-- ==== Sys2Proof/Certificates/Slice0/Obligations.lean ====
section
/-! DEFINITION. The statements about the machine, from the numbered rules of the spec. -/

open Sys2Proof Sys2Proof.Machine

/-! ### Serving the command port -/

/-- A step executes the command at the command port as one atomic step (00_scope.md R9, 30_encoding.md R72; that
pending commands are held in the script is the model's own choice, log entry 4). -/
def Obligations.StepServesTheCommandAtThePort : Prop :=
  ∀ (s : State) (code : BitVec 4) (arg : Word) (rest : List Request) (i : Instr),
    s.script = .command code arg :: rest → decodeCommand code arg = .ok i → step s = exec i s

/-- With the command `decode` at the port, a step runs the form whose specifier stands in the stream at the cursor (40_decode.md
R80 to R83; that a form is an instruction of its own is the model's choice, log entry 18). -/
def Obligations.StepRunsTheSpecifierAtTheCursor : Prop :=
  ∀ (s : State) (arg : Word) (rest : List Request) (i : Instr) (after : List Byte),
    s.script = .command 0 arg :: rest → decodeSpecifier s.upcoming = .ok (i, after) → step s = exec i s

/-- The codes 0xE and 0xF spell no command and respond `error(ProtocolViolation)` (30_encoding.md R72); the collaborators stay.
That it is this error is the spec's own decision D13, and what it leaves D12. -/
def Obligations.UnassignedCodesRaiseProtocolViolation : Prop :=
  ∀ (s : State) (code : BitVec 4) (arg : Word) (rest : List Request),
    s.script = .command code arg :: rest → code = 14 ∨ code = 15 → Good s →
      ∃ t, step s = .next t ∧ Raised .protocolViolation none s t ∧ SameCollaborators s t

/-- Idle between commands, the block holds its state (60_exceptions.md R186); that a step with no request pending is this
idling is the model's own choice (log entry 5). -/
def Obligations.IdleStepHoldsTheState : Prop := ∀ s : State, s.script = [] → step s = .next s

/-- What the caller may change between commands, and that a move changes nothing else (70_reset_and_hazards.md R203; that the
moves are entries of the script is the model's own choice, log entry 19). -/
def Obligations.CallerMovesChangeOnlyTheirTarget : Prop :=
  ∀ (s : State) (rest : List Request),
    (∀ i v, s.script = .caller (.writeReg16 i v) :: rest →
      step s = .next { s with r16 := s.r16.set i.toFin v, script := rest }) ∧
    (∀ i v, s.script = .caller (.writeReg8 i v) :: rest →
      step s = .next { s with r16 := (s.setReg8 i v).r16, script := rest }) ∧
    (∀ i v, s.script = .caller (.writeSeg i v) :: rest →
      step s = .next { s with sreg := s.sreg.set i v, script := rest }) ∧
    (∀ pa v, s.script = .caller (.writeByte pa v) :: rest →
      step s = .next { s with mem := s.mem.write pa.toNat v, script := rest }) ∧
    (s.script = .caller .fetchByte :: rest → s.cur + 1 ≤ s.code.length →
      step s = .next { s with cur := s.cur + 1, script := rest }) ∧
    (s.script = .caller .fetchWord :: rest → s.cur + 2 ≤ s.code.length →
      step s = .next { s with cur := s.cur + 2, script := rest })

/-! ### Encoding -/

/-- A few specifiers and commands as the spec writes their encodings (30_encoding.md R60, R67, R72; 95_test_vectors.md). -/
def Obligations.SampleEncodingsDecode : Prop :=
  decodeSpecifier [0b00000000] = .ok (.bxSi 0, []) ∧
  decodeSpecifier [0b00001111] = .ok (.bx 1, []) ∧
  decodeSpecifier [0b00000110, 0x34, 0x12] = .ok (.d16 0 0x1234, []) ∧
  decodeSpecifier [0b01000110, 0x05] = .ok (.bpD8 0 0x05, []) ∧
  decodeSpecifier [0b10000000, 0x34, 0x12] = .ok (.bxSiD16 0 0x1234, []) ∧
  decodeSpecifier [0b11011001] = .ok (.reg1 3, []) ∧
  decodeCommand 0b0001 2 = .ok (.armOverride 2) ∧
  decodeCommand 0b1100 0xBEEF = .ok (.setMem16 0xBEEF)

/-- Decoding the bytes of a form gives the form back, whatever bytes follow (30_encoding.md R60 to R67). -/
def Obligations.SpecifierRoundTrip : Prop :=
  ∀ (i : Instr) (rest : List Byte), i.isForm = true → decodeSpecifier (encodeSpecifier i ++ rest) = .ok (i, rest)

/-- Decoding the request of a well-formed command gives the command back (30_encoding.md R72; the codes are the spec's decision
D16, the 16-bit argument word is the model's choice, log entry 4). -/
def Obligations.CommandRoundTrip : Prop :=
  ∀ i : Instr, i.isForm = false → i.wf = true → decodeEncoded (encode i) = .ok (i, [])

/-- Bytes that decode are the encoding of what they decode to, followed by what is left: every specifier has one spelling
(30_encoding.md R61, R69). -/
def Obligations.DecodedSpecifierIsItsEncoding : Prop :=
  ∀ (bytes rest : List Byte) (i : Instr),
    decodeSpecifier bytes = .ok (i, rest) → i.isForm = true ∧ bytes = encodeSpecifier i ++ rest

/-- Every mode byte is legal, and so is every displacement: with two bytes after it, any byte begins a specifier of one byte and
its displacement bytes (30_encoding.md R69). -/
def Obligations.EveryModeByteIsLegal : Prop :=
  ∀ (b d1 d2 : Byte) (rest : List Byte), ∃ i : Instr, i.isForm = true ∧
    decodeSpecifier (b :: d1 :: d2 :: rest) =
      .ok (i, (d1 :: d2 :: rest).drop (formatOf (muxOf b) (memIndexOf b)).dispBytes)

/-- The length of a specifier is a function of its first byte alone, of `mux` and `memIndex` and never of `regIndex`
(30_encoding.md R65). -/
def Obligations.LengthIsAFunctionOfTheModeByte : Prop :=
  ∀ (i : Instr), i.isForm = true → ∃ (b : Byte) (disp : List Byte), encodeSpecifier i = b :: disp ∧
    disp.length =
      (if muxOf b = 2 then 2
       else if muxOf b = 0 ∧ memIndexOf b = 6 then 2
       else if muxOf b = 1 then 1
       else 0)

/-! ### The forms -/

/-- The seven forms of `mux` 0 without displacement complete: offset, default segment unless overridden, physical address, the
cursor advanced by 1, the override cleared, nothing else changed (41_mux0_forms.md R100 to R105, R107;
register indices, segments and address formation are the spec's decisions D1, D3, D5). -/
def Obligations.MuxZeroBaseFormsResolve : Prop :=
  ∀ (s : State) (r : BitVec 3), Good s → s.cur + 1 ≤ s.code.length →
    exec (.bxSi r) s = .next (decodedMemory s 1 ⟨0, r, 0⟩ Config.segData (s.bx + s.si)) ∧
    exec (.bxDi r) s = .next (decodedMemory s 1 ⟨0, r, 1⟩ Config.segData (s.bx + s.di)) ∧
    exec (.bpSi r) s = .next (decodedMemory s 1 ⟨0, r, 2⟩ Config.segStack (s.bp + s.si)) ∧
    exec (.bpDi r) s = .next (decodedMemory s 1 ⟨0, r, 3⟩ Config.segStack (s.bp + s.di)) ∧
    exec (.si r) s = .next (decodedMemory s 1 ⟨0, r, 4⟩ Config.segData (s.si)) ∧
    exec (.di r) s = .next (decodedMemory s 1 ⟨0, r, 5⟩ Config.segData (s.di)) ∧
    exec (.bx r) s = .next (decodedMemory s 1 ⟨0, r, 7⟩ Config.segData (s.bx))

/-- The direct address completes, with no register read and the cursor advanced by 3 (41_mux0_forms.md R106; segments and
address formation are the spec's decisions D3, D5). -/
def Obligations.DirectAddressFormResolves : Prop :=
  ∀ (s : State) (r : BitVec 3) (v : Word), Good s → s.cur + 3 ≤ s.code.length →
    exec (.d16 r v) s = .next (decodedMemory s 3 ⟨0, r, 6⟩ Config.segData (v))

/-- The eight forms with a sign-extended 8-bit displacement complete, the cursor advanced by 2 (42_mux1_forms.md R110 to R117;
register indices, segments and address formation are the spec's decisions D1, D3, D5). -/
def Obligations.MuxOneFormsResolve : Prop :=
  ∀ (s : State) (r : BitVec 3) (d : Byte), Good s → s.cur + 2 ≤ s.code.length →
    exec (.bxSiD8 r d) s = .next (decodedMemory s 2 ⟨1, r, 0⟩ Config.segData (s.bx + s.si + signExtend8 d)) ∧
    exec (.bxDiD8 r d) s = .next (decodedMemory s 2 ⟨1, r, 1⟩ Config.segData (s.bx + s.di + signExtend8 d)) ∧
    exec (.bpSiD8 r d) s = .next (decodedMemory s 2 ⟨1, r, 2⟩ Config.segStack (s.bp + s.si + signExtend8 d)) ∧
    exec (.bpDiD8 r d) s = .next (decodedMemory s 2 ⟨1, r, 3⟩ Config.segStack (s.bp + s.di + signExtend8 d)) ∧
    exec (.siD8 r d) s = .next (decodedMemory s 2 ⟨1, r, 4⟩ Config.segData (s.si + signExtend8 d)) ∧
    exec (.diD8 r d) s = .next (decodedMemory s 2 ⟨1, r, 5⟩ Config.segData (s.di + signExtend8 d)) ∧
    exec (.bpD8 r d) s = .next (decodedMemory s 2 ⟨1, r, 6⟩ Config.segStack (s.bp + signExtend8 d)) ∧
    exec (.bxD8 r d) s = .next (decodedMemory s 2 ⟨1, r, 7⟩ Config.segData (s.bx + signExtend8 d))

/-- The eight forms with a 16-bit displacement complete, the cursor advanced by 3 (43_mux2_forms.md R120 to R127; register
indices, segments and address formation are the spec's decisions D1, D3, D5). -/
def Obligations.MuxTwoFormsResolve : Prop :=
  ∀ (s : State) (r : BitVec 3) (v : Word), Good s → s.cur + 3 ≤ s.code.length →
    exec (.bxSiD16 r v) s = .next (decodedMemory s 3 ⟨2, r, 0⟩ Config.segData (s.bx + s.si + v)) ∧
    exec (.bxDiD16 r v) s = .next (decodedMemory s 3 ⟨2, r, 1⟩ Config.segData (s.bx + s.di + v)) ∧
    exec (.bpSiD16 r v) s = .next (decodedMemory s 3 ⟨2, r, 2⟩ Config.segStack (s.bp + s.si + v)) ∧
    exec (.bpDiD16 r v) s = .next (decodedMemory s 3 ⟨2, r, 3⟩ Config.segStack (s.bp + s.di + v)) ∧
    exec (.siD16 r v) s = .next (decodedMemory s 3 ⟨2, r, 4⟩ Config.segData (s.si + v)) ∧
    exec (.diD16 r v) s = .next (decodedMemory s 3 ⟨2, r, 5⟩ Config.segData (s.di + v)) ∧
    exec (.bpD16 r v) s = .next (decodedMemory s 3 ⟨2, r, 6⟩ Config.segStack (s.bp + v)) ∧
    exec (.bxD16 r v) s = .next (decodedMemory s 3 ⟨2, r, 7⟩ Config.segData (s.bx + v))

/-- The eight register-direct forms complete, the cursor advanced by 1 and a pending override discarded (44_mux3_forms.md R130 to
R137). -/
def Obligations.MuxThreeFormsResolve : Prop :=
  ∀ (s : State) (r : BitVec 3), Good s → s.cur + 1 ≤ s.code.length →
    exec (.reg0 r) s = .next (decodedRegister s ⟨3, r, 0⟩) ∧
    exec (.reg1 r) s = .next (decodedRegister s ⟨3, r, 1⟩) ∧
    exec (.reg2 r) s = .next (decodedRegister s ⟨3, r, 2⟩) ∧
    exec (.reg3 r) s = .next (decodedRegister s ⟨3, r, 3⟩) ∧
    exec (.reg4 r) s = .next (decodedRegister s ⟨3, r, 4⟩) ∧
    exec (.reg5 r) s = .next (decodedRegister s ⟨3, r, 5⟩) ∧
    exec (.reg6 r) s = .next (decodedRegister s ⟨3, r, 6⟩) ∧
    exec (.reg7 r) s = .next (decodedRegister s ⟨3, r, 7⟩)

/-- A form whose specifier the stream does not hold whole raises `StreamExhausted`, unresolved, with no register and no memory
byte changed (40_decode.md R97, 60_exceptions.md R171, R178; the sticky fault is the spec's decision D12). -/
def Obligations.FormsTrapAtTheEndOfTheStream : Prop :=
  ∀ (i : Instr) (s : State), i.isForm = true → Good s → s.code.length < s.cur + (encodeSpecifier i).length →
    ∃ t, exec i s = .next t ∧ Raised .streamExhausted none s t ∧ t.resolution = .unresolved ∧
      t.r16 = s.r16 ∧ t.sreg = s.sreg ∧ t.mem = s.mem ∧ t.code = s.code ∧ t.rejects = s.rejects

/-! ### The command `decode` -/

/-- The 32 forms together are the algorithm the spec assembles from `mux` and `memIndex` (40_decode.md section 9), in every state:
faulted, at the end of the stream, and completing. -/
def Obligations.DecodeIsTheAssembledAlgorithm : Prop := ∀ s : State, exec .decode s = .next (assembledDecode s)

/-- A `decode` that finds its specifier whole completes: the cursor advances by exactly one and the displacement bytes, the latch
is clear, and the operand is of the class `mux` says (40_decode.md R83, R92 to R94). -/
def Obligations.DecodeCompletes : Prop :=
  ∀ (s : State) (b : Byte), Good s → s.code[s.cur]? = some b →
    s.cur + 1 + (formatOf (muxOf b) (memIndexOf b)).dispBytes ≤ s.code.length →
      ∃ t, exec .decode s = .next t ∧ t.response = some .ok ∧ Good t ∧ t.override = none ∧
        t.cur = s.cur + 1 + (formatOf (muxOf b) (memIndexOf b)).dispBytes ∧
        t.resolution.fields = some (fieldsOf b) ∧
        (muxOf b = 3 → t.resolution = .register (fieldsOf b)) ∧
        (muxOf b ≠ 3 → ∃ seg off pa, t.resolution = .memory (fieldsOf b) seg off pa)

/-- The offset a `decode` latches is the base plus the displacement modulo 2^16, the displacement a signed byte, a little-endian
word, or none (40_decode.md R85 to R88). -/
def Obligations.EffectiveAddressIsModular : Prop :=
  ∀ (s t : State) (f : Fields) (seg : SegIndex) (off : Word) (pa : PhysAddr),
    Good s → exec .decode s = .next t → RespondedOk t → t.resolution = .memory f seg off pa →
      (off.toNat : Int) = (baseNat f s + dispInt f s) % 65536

• **Required action**
Which lines above contain the word "formatOf"? Copy each one.

• **Your response**
      .ok (i, (d1 :: d2 :: rest).drop (formatOf (muxOf b) (memIndexOf b)).dispBytes)
    s.cur + 1 + (formatOf (muxOf b) (memIndexOf b)).dispBytes ≤ s.code.length →
        t.cur = s.cur + 1 + (formatOf (muxOf b) (memIndexOf b)).dispBytes ∧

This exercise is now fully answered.